Salwy śmiechu w kościele. Żart biskupa podbił serca wiernych

Niemiecki biskup podczas nabożeństwa wielkanocnego opowiedział dowcip. Był on nawiązaniem do tradycji risus paschalis, zgodnie z którą gromkim śmiechem należy wyrazić radość ze zmartwychwstania Chrystusa. Żart biskupa stał się hitem internetu, a nagranie obejrzano już niemal milion razy.

Biskup Stefan Oster w 2014 roku
Biskup Stefan Oster w 2014 roku
Źródło zdjęć: © PAP | Armin Weigel
Justyna Lasota-Krawczyk

03.04.2024 | aktual.: 03.04.2024 11:34

Chociaż zwyczaj risus paschalis, czyli "wielkanocnego śmiechu", swoją popularność zaczął tracić w XIX wieku, to w niektórych miejscach nadal jest kultywowany.

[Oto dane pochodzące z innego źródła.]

-- ==== Sys2Proof/Machine/IndexMemory.lean ====
section
/-! DEFINITION. The address register and memory transfers (43_index_memory.md). No access changes I (R176). -/

namespace Sys2Proof.Machine

/-- LD I, addr (R170). -/
def execLdI (nnn : Addr12) (s : State) : Host.Outcome State Fault Refusal :=
  .next (s.setI (addrWord nnn)).advance

/-- ADD I, Vx (R171): modulo 2^16, VF is not written. -/
def execAddI (x : Reg) (s : State) : Host.Outcome State Fault Refusal :=
  .next (s.setI (s.i + byteWord (s.reg x))).advance

/-- LD F, Vx (R172). -/
def execLdF (x : Reg) (s : State) : Host.Outcome State Fault Refusal :=
  .next (s.setI (glyphAddr (s.reg x))).advance

/-- The three writes of LD B, in their order (R173). -/
def State.storeBcd (s : State) (b : Byte) : State :=
  ((s.writeMem (s.dataAddr 0) (bcdHundreds b)).writeMem (s.dataAddr 1) (bcdTens b)).writeMem (s.dataAddr 2)
    (bcdOnes b)

/-- LD B, Vx (R173). -/
def execLdB (x : Reg) (s : State) : Host.Outcome State Fault Refusal :=
  .next (s.storeBcd (s.reg x)).advance

/-- One turn of LD [I], Vx: `MemWrite(I + k, 1, V[k])` (R174). -/
def State.storeOne (k : Nat) (s : State) : State := s.writeMem (s.dataAddr k) (s.reg (Fin.ofNat Config.numV k))

/-- LD [I], Vx (R174): V0 to Vx inclusive, in rising order. -/
def execStoreRegs (x : Reg) (s : State) : Host.Outcome State Fault Refusal :=
  .next (forRange State.storeOne (x.val + 1) s).advance

/-- One turn of LD Vx, [I]: `V[k] <- MemRead(I + k, 1)` (R175). -/
def State.loadOne (k : Nat) (s : State) : State := s.setReg (Fin.ofNat Config.numV k) (s.readMem (s.dataAddr k))

/-- LD Vx, [I] (R175): V0 to Vx inclusive, in rising order. -/
def execLoadRegs (x : Reg) (s : State) : Host.Outcome State Fault Refusal :=
  .next (forRange State.loadOne (x.val + 1) s).advance

end Sys2Proof.Machine
end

Zgodnie z tradycją w Niedzielę Wielkanocną należało gromkim śmiechem wyrazić radość ze zmartwychwstania Chrystusa.

Żart opowiedziany podczas nabożeństwa przez niemieckiego biskupa Stefana Ostera rozbawił nie tylko wiernych, ale stał się też hitem internetu. Zamieszczone w sieci nagranie do czwartku obejrzano niemal milion razy!

Dalsza część artykułu pod materiałem wideo

Wielkanocne żarty biskupa z Pasawy zdobywały popularność już w poprzednich latach, a sam Oster prowadzi kanał na YouTube, gdzie zamieszcza m.in. swoje kazania, chętnie oglądane przez wiernych z całego świata.

Wielkanocny żart Ostera

Jeszcze zanim biskup Stefan Oster zaczął czytać przygotowaną na wielkanocne nabożeństwo anegdotę, przeprosił wiernych. - Jeśli ten żart okaże się dla kogoś choć trochę obraźliwy, choć uważam, że jest naprawdę zabawny, proszę o wybaczenie - podkreślił duchowny.

Dalsza część artykułu pod materiałem wideo

Osterwitz 2024

Dowcip, a właściwie krótka historyjka opowiadała o kobiecie z miasta, która w latach 20. minionego wieku planowała podróż do Lasu Bawarskiego. Ponieważ turystyka na tamtych terenach dopiero raczkowała, wysłała list do władz miejscowości z pytaniem, czy jest u nich dostępna bieżąca woda i WC.

Tajemniczy skrót zakłopotał burmistrza, który z prośbą o jego rozwinięcie zwrócił się do lokalnego księdza. Duchowny uznał, że najpewniej chodzi o "Waldkapellchen" - leśną kapliczkę, pisaną przez "c", zgodnie z miejską nowomową.

W skrupulatnie przygotowanej odpowiedzi zapewniono turystkę, że "WC" w Lesie Bawarskim znajduje się od ponad 300 lat i łatwo można dotrzeć do niej pieszo. W "WC" dostępnych jest około 30 miejsc, jednak tłok nie stanowi problemu, ponieważ w ciągu tygodnia odwiedzają ją pojedyncze osoby, a przy większych okazjach nad porządkiem czuwa pastor.

"Przy specjalnych okazjach w naszej WC rozbrzmiewa akompaniament muzyczny orkiestry dętej. Na prośbę księdza proboszcza możemy mieć wówczas przygotowane nuty, aby ułatwić pani uczestnictwo w tym wydarzeniu. Mamy nadzieję, że przekonaliśmy panią do pobytu w naszej pięknej wiosce. Zawsze cieszymy się, gdy ludzie przyjeżdżają z daleka, aby skorzystać z naszej WC" - zakończył się żart.

Na zamieszczonym w sieci nagraniu z nabożeństwa słychać nie tylko salwy śmiechu wiernych, ale widać, że również biskup i inne osoby posługujące do mszy żart rozbawił do łez.